If someone says, ‘I have this great feeling of freedom,’ you might think, ‘Hmmm, freedom eh, that’s such a nominalization … I have to stop that. Who exactly is free? And about what exactly? ‘ No, that’s not the point. 

It’s about challenging yourself: not assuming that “freedom” is to the other person the same “freedom” that you experience. In other words, it is an act of empathy – stepping into the other person’s shoes, that is, taking the second perceived position.

You gain an understanding of how others build their (by definition limited) model of the world through their nominalizations, universal quantizers, etc.

The more information you gather about a person’s subjective experience, the easier it is to step into the second perception position – the empathic position. You can then better understand what the other person is experiencing.

With the metamodel you can more easily step into the map of the world of that other person, because you want to discover the underlying structure behind the words that a person uses. Not necessarily to tease the other person, but to ‘tease’ your own generalizations, distortions and omissions.
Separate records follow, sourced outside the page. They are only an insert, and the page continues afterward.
-- ==== Sys2Proof/Syntax.lean ====
section
/-! DEFINITION. The commands of CORE (R117), one constructor per row of spec/opcode_table.json, each with the
fields of the command word it uses. -/

namespace Sys2Proof

/-- The field K of the command word (R111, R113). -/
inductive Kind where
  /-- K = 0. -/
  | ip
  /-- K = 1. -/
  | udp
  /-- K = 2. -/
  | tcp
  /-- K = 3, which no legal CHECKSUM has (R113). -/
  | reserved
deriving DecidableEq, Repr

/-- The commands (R117). `l` is the field L (R112), `m`, `s` and `z` the booleans M, S and Z (R114), `k` the
field K (R113). -/
inductive Instr where
  /-- 0x01 INIT_ADDR (R350). -/
  | initAddr
  /-- 0x02 CHECKSUM (R150). -/
  | checksum (k : Kind) (l : Half)
  /-- 0x03 IS_ARP_FOR_ME (R170). -/
  | isArpForMe (l : Half)
  /-- 0x04 IS_IP_FOR_ME (R171). -/
  | isIpForMe (l : Half)
  /-- 0x05 CLASSIFY (R172). -/
  | classify (l : Half)
  /-- 0x06 SWAP_ETH (R190). -/
  | swapEth
  /-- 0x07 SWAP_IP (R192). -/
  | swapIp
  /-- 0x08 FILL_IP_CSUM (R194). -/
  | fillIpCsum
  /-- 0x09 NEW_IP_HDR_TCP (R196). -/
  | newIpHdrTcp (l : Half)
  /-- 0x0A ARP_REPLY (R220). -/
  | arpReply
  /-- 0x0B ARP_REQUEST (R222). -/
  | arpRequest
  /-- 0x0C IS_ARP_REPLY_FOR_ME (R224). -/
  | isArpReplyForMe
  /-- 0x0D ECHO_REPLY (R240). -/
  | echoReply (l : Half)
  /-- 0x0E UDP_REPLY (R260). -/
  | udpReply (l : Half)
  /-- 0x0F BUILD_TCP_HDR (R288). -/
  | buildTcpHdr (m s : Bool)
  /-- 0x10 TCP_SYNACK (R282). -/
  | tcpSynack
  /-- 0x11 TCP_ACK_FROM_ANY (R283). -/
  | tcpAckFromAny
  /-- 0x12 TCP_ACK_WITH_DATA (R285). -/
  | tcpAckWithData (l : Half)
  /-- 0x13 TCP_RESPOND_DATA (R286). -/
  | tcpRespondData (l : Half)
  /-- 0x14 TCP_CLIENT (R287). -/
  | tcpClient (m z : Bool) (l : Half)
  /-- 0x15 INBOUND_INFO (R292). -/
  | inboundInfo
  /-- 0x16 GET_DATA_OFFSET (R293). -/
  | getDataOffset
  /-- 0x17 GET_DATA_LEN (R294). -/
  | getDataLen
deriving DecidableEq, Repr

end Sys2Proof
end

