-- ==== Sys2Proof/Machine/Operands.lean ====
section
/-! DEFINITION. The operands of a command outside its FB and PB bytes (R116): the argument registers, the host
identity, the checks of R115 to R117 and R295 made before a command's first effect. -/

namespace Sys2Proof.Machine

/-- An argument register: its value, or Error(UNDEF) when it is unset (R52, R362). -/
def orUndef {α : Type} : Option α → Except Err α
  | some v => .ok v
  | none => .error .undef

/-- ARG_MAC, the HI half first, defined only when both halves are (R47). -/
def State.argMac (s : State) : Option (BitVec 48) :=
  match s.argMacHi, s.argMacLo with
  | some hi, some lo => some (hi ++ lo)
  | _, _ => none

/-- The identity of a command that reads it, or Error(NOT_INIT) while ID_VALID = 0 (R363). -/
def State.needIdentity (s : State) : Except Err Identity :=
  match s.identity with
  | some id => .ok id
  | none => .error .notInit

/-- `if c: raise Error(e)` (R12). -/
def raiseIf (c : Bool) (e : Err) : Except Err Unit := if c then .error e else .ok ()

end Sys2Proof.Machine
end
In summary: spend every day asking (metamodel) questions for more clarity

Clarity and transparency are one of the most important things in life. If you master this, you can solve everything or you can decide that something cannot be solved and that you don’t have to spend time on it. Train this every day. With everything you think, with every question and with everything that comes to mind …

  • What do I mean by this?
  • What do you mean by that?
  • What do I want to know?
  • Where do I specifically want to go?
  • Where am I now?
  • And so on…

Good luck using the meta model to avoid noise in communication (in addition to all other effects of this model)! The metamodel is an important part of the NLP Practitioner Training.

About The Author

Rubin

Hello! Thanks for reading these articles. My intention is to make happiness as simple and clear as posssible. By the way, excuse my English. I am not a native English speaker since I live in Amsterdam. Much appreciated if you use the comments to make suggestions on my grammar. See ya in another blogpost!

5 Comments

  1. Karin

    I am currently following the training at the UNLP in Amsterdam. I already see the information from you as a welcome addition.

    • Rubin Alaie

      Good job Karin.

  2. Anonymous

    Awesome work rupin …very detailed

  3. Anonymous

    What a fantastic article! Would love to chat about a few things. Great job modeling tttt he procedures and giving examples before the information- a true NLPr. Thanks again

  4. YM

    I started my NLP training early this year and this post is one of the best ones out there. Thanks for writing and sharing.